O apelido seria acrescentado ao nome e sobrenome originais, depois de homem feito, já em São Paulo, quando resolveu se meter em política de gente grande. Dessa gente grande que ainda hoje acha que lugar de pobre é varrer o chão da fábrica, ser lixeiro ou empregada doméstica.

Não é que mesmo assim o menino de Caetés, que veio para o sul num caminhão pau de arara resolveu se candidatar à presidente da república? Antes foi trabalhador metalúrgico e aprendeu a conversar com seus companheiros de fábrica na luta por seus direitos e com os donos das fábricas.

Aprendeu a dialogar.

Com essa mesma “audácia” enfrentou com dignidade o competência os desafios do cargo de maior responsabilidade no país: a presidência da república. Audácia que jamais lhe foi perdoada pelos que fazem do dinheiro e apenas do dinheiro a sua razão de viver.

Em oito anos de governo fez mais do que a maioria dos presidentes anteriores. Construiu e não destruiu como fazem os beneficiários do golpe de 2016 (golpe sim senhores militares, não adianta tapar o sol com a peneira), que tirou uma presidente honesta do poder e possibilitou a vitória eleitoral de um cidadão, desprovido de qualidades físicas e morais, para presidente da nação.

Enquanto ajudava a tirar alguns milhões da miséria, seus adversários tentavam encontrar uma maneira de se livrarem do filho de dona Lindu.

E a encontraram, não sem ter – é claro – a sempre auspiciosa ajuda dos Estados Unidos da América, desta vez sutilmente com recursos e maracutaias jurídicas há mais de dez anos, lembram-se? Aquele tal de “mensalão” que, misturando verdades e mentiras, consagrou entre nós uma nova jurisprudência: a de que literatura jurídica permite condenar alguém sem provas. Não é mesmo doutora Rosa Weber? Não é mesmo doutor Sérgio Moro?

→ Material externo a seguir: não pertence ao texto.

/-- The four results of a triangle test (R298): exact solution in units of 2^-149. -/
def triTest (bs : List Byte) (ray : List Word) : List Word :=
  let miss : List Word := [0x7F800000, 0, 0, 0xFFFFFFFF]
  let vs := (List.range 9).map (fun k => fx (nodeWord bs (4 * k)))
  let rs := ray.map fx
  if (vs ++ rs).any (fun x => x.isNone) then miss
  else
    let v (k : Nat) : Int := (((vs[k]?).getD none)).getD 0
    let r (k : Nat) : Int := (((rs[k]?).getD none)).getD 0
    let v0 : V3 := (v 0, v 1, v 2)
    let e1 := V3.sub (v 3, v 4, v 5) v0
    let e2 := V3.sub (v 6, v 7, v 8) v0
    let q := V3.sub (r 0, r 1, r 2) v0
    let d : V3 := (r 4, r 5, r 6)
    let n := V3.cross e1 e2
    let dt := V3.dot d n
    let sg : Int := if dt < 0 then -1 else 1
    let dd := sg * dt
    let u := sg * V3.dot (V3.cross q e2) d
    let w := sg * V3.dot (V3.cross e1 q) d
    let t := sg * -(V3.dot n q)
    let hit := decide (dt ≠ 0) && (decide (dt < 0) || !bit (nodeWord bs 40) 0) && decide (0 ≤ u) && decide (0 ≤ w) &&
      decide (u + w ≤ dd) && decide (r 3 * dd ≤ t * fxOne) && decide (t * fxOne ≤ r 7 * dd)
    if hit then [quot32 t dd, quot32 u dd, quot32 w dd, nodeWord bs 36] else miss

/-- The node address of a lane (R296). -/
def nodeVa (c : Cx) (f : XF) (l : Nat) : DWord :=
  if tKN f.c then uniPair c.uni (tN f.c)
  else pair ((c.g.lane l).reg (tN f.c)).val ((c.g.lane l).reg (tN f.c + 1)).val

/-- tst.box: a global load of 128 bytes whose reply is the four box results. -/
def execTstBox (f : XF) (s : State) : Host.Outcome State Fault Refusal :=
  s.issue (.tstBox f) (fun s c =>
    globalIssue (.tstBox f) .load 128 0 (regsFrom f.d.toNat 4) (nodeVa c f)
      (fun l => dataOf c f.a.toNat 4 l ++ dataOf c f.b.toNat 4 l) s c)

/-- tst.tri: a global load of 64 bytes whose reply is the triangle's result. -/
def execTstTri (f : XF) (s : State) : Host.Outcome State Fault Refusal :=
  s.issue (.tstTri f) (fun s c =>
    globalIssue (.tstTri f) .load 64 0 (regsFrom f.d.toNat 4) (nodeVa c f)
      (fun l => dataOf c f.a.toNat 4 l ++ dataOf c f.b.toNat 4 l) s c)

/-! ### Traversal stacks (R125, R299) -/

/-- Bytes of a group's stack area. -/
def stackBytes : Nat := 16384

/-- The scratchpad address of a stack slot, and the address of a spilled entry. -/
def stackAt (w : Wg) (j l : Nat) : Nat := w.stkBase + 256 * (j % 64) + 8 * l
def spillAt (w : Wg) (g e l : Nat) : DWord :=
  w.spillVa + BitVec.ofNat 64 (256 * w.spillN * (w.spillG * w.index + g) + 256 * e + 8 * l)

/-- A push of one lane: its 32 oldest entries leave a full stack. -/
def Lane.pushed (t : Lane) : Lane :=
  if t.stk = 64 then { t with stk := 33, top := (t.top + 1) % 64, spilled := t.spilled + 32 }
  else { t with stk := t.stk + 1, top := (t.top + 1) % 64 }

/-- The entries that a push moves out: slot i of the oldest 32, named by its address, to entry number spilled + i. -/
def pushSpill (c : Cx) (l : Nat) : List LaneAcc :=
  let t := c.g.lane l
  if t.stk = 64 then
    (List.range 32).map (fun i =>
      { lane := l, va := spillAt c.w c.g.idx (t.spilled + i) l, st := .ok, ops := [BitVec.ofNat 32 (stackAt c.w (t.top + i) l)] })
  else []

/-- The entry that a push writes: its slot's address and its two words. -/
def pushEntry (f : KF) (c : Cx) (l : Nat) : LaneAcc :=
  let t := c.g.lane l
  { lane := l, va := 0, st := .ok, ops := [BitVec.ofNat 32 (stackAt c.w t.top l), (t.reg f.a.toNat).val, (t.reg (f.a.toNat + 1)).val] }

/-- The two words of a stack slot. -/
def slotWords (m : Mem) (a : Nat) : List Word := [BitVec.ofNat 32 (m.num a 4), BitVec.ofNat 32 (m.num (a + 4) 4)]

/-- A stack operation of a group performed in its scratchpad. A push reads the entries that it moves out, then writes its
own; the entries go on to memory. A pop reads its entries, or goes on to memory for those that it brings back
(R125, 11_isa R299). -/
def State.stkPerform (s : State) (id : Nat) : State :=
  match s.x.acc? id with
  | none => s
  | some a =>
    match s.x.wg? a.wg with
    | none => s
    | some w =>
      let slot (l : LaneAcc) : Nat := ((l.ops[0]?).getD 0).toNat
      if a.kind = .store then
        let out := (a.lanes.filter (fun l => l.ops.length == 1)).map (fun (l : LaneAcc) => { l with st := .wait, ops := slotWords w.scratch (slot l) })
        let m := (a.lanes.filter (fun l => l.ops.length == 3)).foldl (fun (m : Mem) l =>
          m.putBytes (slot l) ((l.ops.drop 1).flatMap (fun (v : Word) => natLe 4 v.toNat))) w.scratch
        let s1 := s.putWg { w with scratch := m }
        if out = [] then ({ s1 with x := s1.x.setAcc { a with lanes := a.lanes.map (fun (l : LaneAcc) => { l with st := LaneAccSt.done }) } }).accSettle id
        else ({ s1 with x := s1.x.setAcc { a with kind := .spill, lanes := out } }).accMove id
      else
        let now := (a.lanes.filter (fun l => l.ops.length == 1)).flatMap (fun l => match a.ins with
          | .stkPop f => (slotWords w.scratch (slot l)).mapIdx (fun j v => ({ kind := 0, lane := l.lane, idx := f.a.toNat + j, val := v, tag := tRAW } : RegWr))
          | _ => [])
        let back := (a.lanes.filter (fun l => l.ops.length == 2)).map (fun (l : LaneAcc) => { l with st := LaneAccSt.wait })
        if back = [] then { s with x := s.x.setAcc { a with kind := .reply, res := a.res ++ now, lanes := [] } }
        else ({ s with x := s.x.setAcc { a with kind := .refill, res := a.res ++ now, lanes := back } }).accMove id

/-- A stack operation issued: performed at once, or held behind older scratchpad accesses of its group (R61). -/
def stkIssue (i : Instr) (kind : AccKind) (lanes : List LaneAcc) (res : List RegWr) (g : Group) (s : State) (c : Cx) : State :=
  let id := s.x.nextId
  let held := s.x.scratchHeld c.w.id c.g.idx
  let s1 := s.addAcc c.w.id g { id := id, wg := c.w.id, grp := c.g.idx, ins := i, kind := kind, pc := c.pc, width := 8, lanes := lanes, res := res, skid0 := c.g.issued + 1, at_ := id }
  if held then s1 else s1.stkPerform id

/-- stk.push. -/
def execStkPush (f : KF) (s : State) : Host.Outcome State Fault Refusal :=
  s.issue (.stkPush f) (onceBody (fun s c =>
    if c.w.scrSize < c.w.stkBase + stackBytes then .error (trapMem 7 (BitVec.ofNat 64 c.w.stkBase))
    else if c.ex.any (fun l => (c.g.lane l).stk == 64 && decide (c.w.spillN < (c.g.lane l).spilled + 32)) then
      .error (trapGfx 8)
    else
      let g := c.g.onLanes c.ex (fun _ t => t.pushed)
      .ok (stkIssue (.stkPush f) .store (c.ex.flatMap (pushSpill c) ++ c.ex.map (pushEntry f c)) [] { g with stc := g.stc + 1 } s c)))

/-- A pop of one lane: an empty stack with spilled entries takes up to 32 of the newest back first. -/
def Lane.popped (t : Lane) : Lane :=
  if t.stk ≠ 0 then { t with stk := t.stk - 1, top := (t.top + 63) % 64 }
  else
    let n := min 32 t.spilled
    if n = 0 then t else { t with stk := n - 1, top := (t.top + n - 1) % 64, spilled := t.spilled - n }

/-- The predicate that a pop writes: whether the lane had an entry. -/
def popPred (f : KF) (c : Cx) (l : Nat) : RegWr :=
  let t := c.g.lane l
  { kind := 2, lane := l, idx := f.x.toNat, val := if t.stk ≠ 0 ∨ t.spilled ≠ 0 then 1 else 0 }

/-- What a pop reads: the slot of its entry, or the entries that it brings back, each with its slot and whether it is the
one popped. -/
def popLanes (c : Cx) (l : Nat) : List LaneAcc :=
  let t := c.g.lane l
  if t.stk ≠ 0 then [{ lane := l, va := 0, st := .ok, ops := [BitVec.ofNat 32 (stackAt c.w (t.top + 63) l)] }]
  else
    let n := min 32 t.spilled
    (List.range n).map (fun i =>
      { lane := l, va := spillAt c.w c.g.idx (t.spilled - n + i) l, st := .ok, ops := [BitVec.ofNat 32 (stackAt c.w (t.top + i) l), if i + 1 = n then 1 else 0] })

/-- stk.pop. -/
def execStkPop (f : KF) (s : State) : Host.Outcome State Fault Refusal :=
  s.issue (.stkPop f) (onceBody (fun s c =>
    if c.w.scrSize < c.w.stkBase + stackBytes then .error (trapMem 7 (BitVec.ofNat 64 c.w.stkBase))
    else
      let id := s.x.nextId
      let g0 := c.g.onLanes c.ex (fun _ t => t.popped)
      let g := { g0 with
        ld := g0.ld + 1
        busy := g0.busy ++ [(0, f.a.toNat), (0, f.a.toNat + 1), (2, f.x.toNat)].map (fun r => { kind := r.1, idx := r.2, lanes := maskOf c.ex, due := .acc id }) }
      .ok (stkIssue (.stkPop f) .load (c.ex.flatMap (popLanes c)) (c.ex.map (popPred f c)) g s c)))

/-! ### Work graphs (R120 to R123, R300, R301) -/

/-- The graph launch that a GRAPH field names, while it is accepted and incomplete (R336). -/
def State.graphNamed (s : State) (asid : Nat) (fld : DWord) : Option Nat :=
  if bit fld 0 then
    (s.sch.launches.find? (fun l => l.queue == bits fld 1 12 && l.pidx % 2 ^ 51 == bits fld 13 51 && l.asid == asid &&
      l.open && bits l.pkt 4 3 == 4)).map (fun l => l.id)
  else none

/-- The graph that a workgroup's records join (R336). -/
def State.graphOf (s : State) (w : Wg) : Option Nat :=
  match s.launch? w.launch with
  | none => none
  | some l =>
    if w.stage = 4 then (if l.open then some l.id else none)
    else if w.stage = 0 then s.graphNamed w.asid (l.pkt.extractLsb' 544 64)
    else match w.passId.bind s.pass? with
      | some p => s.graphNamed w.asid p.graphFld
      | none => none

/-- Records that the on-chip part of a deque holds (R120). -/
def dequeCap : Nat := 512

/-- The records of the deque ring of a graph launch on each core (R334). -/
def Launch.dequeRing (l : Launch) : Nat := 2 ^ l.fld 80 0 5

/-- The address of an entry of a graph's deque ring on a core: the cores' rings follow one another from its base
(assumption 34). -/
def Launch.dequeVa (l : Launch) (d c slot : Nat) : DWord :=
  l.pkt.extractLsb' 576 64 + BitVec.ofNat 64 (64 * (l.dequeRing * coreNo d c + slot))

/-- Records, the tail-most last, given the entries of a ring of n that follow the one of its head-most record. -/
def slotRecs (n : Nat) (head : Option Nat) (rs : List GRec) : List GRec :=
  (rs.reverse.foldl (fun (p : List GRec × Option Nat) r =>
    let k := nextSlot n p.2
    ({ r with slot := some k } :: p.1, some k)) ([], head)).1

/-- A record placed at the head of a deque; none if the on-chip part and the graph's ring are full (R121). DESIGN CHOICE
(assumption 102): no record of another graph leaves the on-chip part for it, and where the ring has room for fewer than 256
records, as many as fit leave. -/
def State.recPut (s : State) (d c : Nat) (r : GRec) : Option State :=
  let k := s.x.core d c
  let r1 := { r with id := s.x.nextId, slot := none }
  let put (s : State) (k : Core) : State := { s with x := { s.x.setCore d c k with nextId := s.x.nextId + 1 } }
  if k.deque.length < dequeCap then some (put s { k with deque := r1 :: k.deque })
  else match s.launch? r.graph with
    | none => none
    | some l =>
      let mine := k.deque.filter (fun x => x.graph == r.graph)
      let used := k.rings.filter (fun x => x.graph == r.graph)
      let n := min (min 256 mine.length) (l.dequeRing - used.length)
      if n = 0 then none
      else
        let out := slotRecs l.dequeRing ((used.head?).bind (fun x => x.slot)) (mine.drop (mine.length - n))
        let s1 := out.foldl (fun (s : State) x => s.ringPut d l.asid (l.dequeVa d c (x.slot.getD 0)) (recBytes x.words)) s
        some (put s1 { k with deque := r1 :: k.deque.filter (fun x => !out.any (fun o => o.id == x.id)), rings := out ++ k.rings })

/-- rec.push. -/
def execRecPush (f : KF) (s : State) : Host.Outcome State Fault Refusal :=
  s.issue (.recPush f) (onceBody (fun s c =>
    match s.graphOf c.w with
    | none => .error (trapGfx 10)
    | some gr =>
      let rec16 := recordOf c f.a.toNat
      match s.recPut c.w.die c.w.core { graph := gr, pass := c.w.passId, words := rec16 } with
      | some s1 => .ok s1
      | none => .ok (s.putGrp c.w.id { c.g with stc := c.g.stc + 1, park := .recPush rec16 gr })))

/-- The fields of a record (R120). -/
def GRec.node (r : GRec) : Nat := ((r.words[0]?).getD 0).toNat
def GRec.cond (r : GRec) : Bool := bit ((r.words[1]?).getD 0) 0
def GRec.cell (r : GRec) : DWord := pair ((r.words[2]?).getD 0) ((r.words[3]?).getD 0)
def GRec.thresh (r : GRec) : Nat := ((r.words[4]?).getD 0).toNat
/-- The record with FLAGS[0] cleared. -/
def GRec.plain (r : GRec) : GRec := { r with words := r.words.set 1 (((r.words[1]?).getD 0) &&& ~~~1) }

/-- The occlusion cell at an address, as the die reads it (R117). -/
def State.cellVal (s : State) (d asid : Nat) (va : DWord) : Option Word :=
  match s.walk d asid va with
  | .ok e => some (BitVec.ofNat 32 (if pteLoc e.pte then s.host.num (e.pa va) 4 else s.freshNum (e.pa va) 4))
  | _ => none

/-- A record retired without running, counted where R336 says: in its pass, else in its graph launch. -/
def State.skipRec (s : State) (r : GRec) : State :=
  match r.pass.bind s.pass? with
  | some p => s.setPass { p with skipped := p.skipped + 1 }
  | none =>
    match s.launch? r.graph with
    | some l => s.setLaunch { l with skipped := l.skipped + 1 }
    | none => s

/-- Records of a die's wait list (R122). -/
def waitCap : Nat := 1024

/-- The records of a graph on a core, head first: the on-chip part, then the ring. -/
def Core.recs (k : Core) (gr : Nat) : List GRec := (k.deque ++ k.rings).filter (fun r => r.graph == gr)

/-- The records of a graph on a core as they stand, those of its ring with the words that their entries hold. -/
def State.recs (s : State) (d c gr : Nat) : List GRec :=
  ((s.x.core d c).recs gr).map (fun r => match r.slot, s.launch? r.graph with
    | some n, some l => { r with words := s.ringGet d l.asid (l.dequeVa d c n) r.words }
    | _, _ => r)

/-- A core without one record. -/
def State.recDel (s : State) (d c : Nat) (r : GRec) : State :=
  let k := s.x.core d c
  { s with x := s.x.setCore d c { k with deque := k.deque.filter (fun x => x.id != r.id), rings := k.rings.filter (fun x => x.id != r.id) } }

/-- The cell of a COND record shows FINAL (R117). -/
def State.recFinal (s : State) (d asid : Nat) (r : GRec) : Bool := bit ((s.cellVal d asid r.cell).getD 0) 31

/-- A record that is passed over: its COND is undecided and the die's wait list is full (R122). -/
def State.passedOver (s : State) (d asid : Nat) (r : GRec) : Bool :=
  r.cond && !s.recFinal d asid r && decide (waitCap ≤ (s.gdie d).waits.length)

/-- A record that has been taken: a COND record is decided if its cell shows FINAL, and waits for it otherwise (R122). -/
def State.recDecide (s : State) (d c asid : Nat) (r : GRec) : Option GRec × State :=
  if !r.cond then (some r, s)
  else if s.recFinal d asid r then
    if bits ((s.cellVal d asid r.cell).getD 0) 0 31 > r.thresh then (some r.plain, s) else (none, s.skipRec r)
  else
    let v := s.gdie d
    let s1 := s.setGdie d { v with waits := v.waits ++ [(s.x.nextId, c, r)] }
    (none, { s1 with x := { s1.x with nextId := s1.x.nextId + 1 } })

A justiça, a melhor justiça – se é possível fazer tal afirmação – será sempre aquela que defenderá os nossos interesses e os interesses dos nossos amigos. O resto é conversa fiada, de quem não tem programa de governo e que vende o país na bacia das almas.

A bandeira era, então, a luta contra a corrupção? Por que não estão presas outras impolutas figuras do cenário político brasileiro ou são presos por três quatro dias para parecer que o jogo de cena é sério.

Talvez ainda dê tempo de salvar o Brasil da barbárie, senhores juízes: LULA LIVRE, JÁ!